-- ==== Sys2Proof/Machine/LinkRows.lean ====
section
/-! DEFINITION. The meanings of the commands of the reader and the plate tag (15). -/

namespace Sys2Proof.Machine

open Sys2Proof

/-- PLATE_MIRROR_UPDATE (R327). -/
def execPlateMirrorUpdate (s : State) : Host.Outcome State Fault Refusal := run Chip.mirrorUpdate s

/-- LINK_POLL (R311). -/
def execLinkPoll (r : PollResult) (s : State) : Host.Outcome State Fault Refusal := run (Chip.linkPoll r) s

/-- TAG_LEFT (R323). -/
def execTagLeft (s : State) : Host.Outcome State Fault Refusal := run Chip.tagsLeft s

/-- A body of a fixed length. -/
def lenIs (n : Nat) (b : List W8) : Bool := b.length == n

/-- A row of the table Crossing commands (R317): the code, the lengths of its bodies, the states that accept it and
what the tag does. -/
structure CrossRow where
  code : W8
  lens : List W8 → Bool
  accepts : BitVec 2 → Bool
  act : List W8 → BitVec 2 → Chip → Chip

/-- The table Crossing commands. -/
def crossReq : CrossRow := ⟨0x01, lenIs 1, plNotHalted, fun _ _ => Chip.plateReq⟩
def crossSel : CrossRow := ⟨0x02, selLen, fun st => st == 1, fun b _ => Chip.plateSel b⟩
def crossHalt : CrossRow := ⟨0x03, lenIs 1, plActive, fun _ _ => Chip.plateHalt⟩
def crossQuiet : CrossRow := ⟨0x04, lenIs 2, plActive, fun b _ => Chip.plateQuiet b⟩
def crossStatus : CrossRow := ⟨0x05, lenIs 1, plActive, fun _ _ c => c.plateSt stOK c.selAck⟩
def crossRead : CrossRow := ⟨0x10, lenIs 3, plActive, fun b _ => Chip.plateRead b⟩
def crossWrite : CrossRow :=
  ⟨0x11, fun b => b.length == 4 + 34 * (b.getD 2 0).toNat, plActive, fun b _ => Chip.plateWrite b⟩
def crossAuth1 : CrossRow := ⟨0x20, lenIs 2, plActive, fun b _ => Chip.plateAuth1 b⟩
def crossAuth2 : CrossRow := ⟨0x21, lenIs 33, plActive, Chip.plateAuth2⟩
def crossAuth3 : CrossRow := ⟨0x22, lenIs 11, plActive, Chip.plateAuth3⟩
def crossSread : CrossRow := ⟨0x30, lenIs 3, plActive, Chip.plateSread⟩
def crossSwrite : CrossRow :=
  ⟨0x31, fun b => b.length == 12 + 34 * (b.getD 2 0).toNat, plActive, Chip.plateSwrite⟩

/-- A code that the table does not have (R317). -/
def crossOther : CrossRow := ⟨0, fun _ => true, plActive, fun _ _ => Chip.plateSt stUNKNOWN []⟩

def crossRows : List CrossRow :=
  [crossReq, crossSel, crossHalt, crossQuiet, crossStatus, crossRead, crossWrite, crossAuth1, crossAuth2, crossAuth3,
   crossSread, crossSwrite]

/-- The plate tag acts on a frame as a row of the table. -/
def CrossRow.run (x : CrossRow) (frame : List W8) (c : Chip) : Chip := c.plateFrame frame x.lens x.accepts x.act

/-- The plate tag receives a frame (R317): its first byte is the command's code. A command of the opcode table
expects its own row `x`; a frame with another code is what that code says. -/
def crossing (x : CrossRow) (frame : List W8) (s : State) : Host.Outcome State Fault Refusal :=
  run (if frame.head? = some x.code then x.run frame
       else ((crossRows.find? (fun y => frame.head? == some y.code)).getD crossOther).run frame) s

/-- CROSSING_REQ (R317, R318). -/
def execCrossingReq (frame : List W8) (s : State) : Host.Outcome State Fault Refusal := crossing crossReq frame s

/-- CROSSING_SEL (R317, R318). -/
def execCrossingSel (frame : List W8) (s : State) : Host.Outcome State Fault Refusal := crossing crossSel frame s

/-- CROSSING_HALT (R318). -/
def execCrossingHalt (frame : List W8) (s : State) : Host.Outcome State Fault Refusal := crossing crossHalt frame s

/-- CROSSING_QUIET (R317). -/
def execCrossingQuiet (frame : List W8) (s : State) : Host.Outcome State Fault Refusal := crossing crossQuiet frame s

/-- CROSSING_STATUS (R317: as SELACK). -/
def execCrossingStatus (frame : List W8) (s : State) : Host.Outcome State Fault Refusal := crossing crossStatus frame s

/-- CROSSING_READ (R318, R326). -/
def execCrossingRead (frame : List W8) (s : State) : Host.Outcome State Fault Refusal := crossing crossRead frame s

/-- CROSSING_WRITE (R326). -/
def execCrossingWrite (frame : List W8) (s : State) : Host.Outcome State Fault Refusal := crossing crossWrite frame s

/-- CROSSING_AUTH1 (R321). -/
def execCrossingAuth1 (frame : List W8) (s : State) : Host.Outcome State Fault Refusal := crossing crossAuth1 frame s

/-- CROSSING_AUTH2 (R321). -/
def execCrossingAuth2 (frame : List W8) (s : State) : Host.Outcome State Fault Refusal := crossing crossAuth2 frame s

/-- CROSSING_AUTH3 (R321, R322). -/
def execCrossingAuth3 (frame : List W8) (s : State) : Host.Outcome State Fault Refusal := crossing crossAuth3 frame s

/-- CROSSING_SREAD (R326). -/
def execCrossingSread (frame : List W8) (s : State) : Host.Outcome State Fault Refusal := crossing crossSread frame s

/-- CROSSING_SWRITE (R326, R330). -/
def execCrossingSwrite (frame : List W8) (s : State) : Host.Outcome State Fault Refusal := crossing crossSwrite frame s

/-- FIELD_GAP (R318). -/
def execFieldGap (ms : Nat) (s : State) : Host.Outcome State Fault Refusal := run (Chip.plateGap ms) s

/-- QUIET_TIME_EXPIRE (R318). -/
def execQuietTimeExpire (s : State) : Host.Outcome State Fault Refusal := run Chip.plateQuietEnd s

/-- CROSSING_SESSION_TIMEOUT (R322): 10 s after AUTH3. -/
def execCrossingSessionTimeout (s : State) : Host.Outcome State Fault Refusal :=
  run (fun c => if c.link.plate.auth = 3 then c.plateSessEnd else c) s

/-- PLATE_HOLD_END (R329). -/
def execPlateHoldEnd (s : State) : Host.Outcome State Fault Refusal := run Chip.holdEnd s

/-- SLICE_MARKER (R325). -/
def execSliceMarker (s : State) : Host.Outcome State Fault Refusal := run Chip.sliceMark s

end Sys2Proof.Machine
end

→ Your instructions: In the entries above, the lines between the one holding "fixed length. -/" and the one holding "lens : List W8 → Bool", inclusive, are to be printed exactly as written, and those alone.

→ Result:
/-- A body of a fixed length. -/
def lenIs (n : Nat) (b : List W8) : Bool := b.length == n

/-- A row of the table Crossing commands (R317): the code, the lengths of its bodies, the states that accept it and
what the tag does. -/
structure CrossRow where
  code : W8
  lens : List W8 → Bool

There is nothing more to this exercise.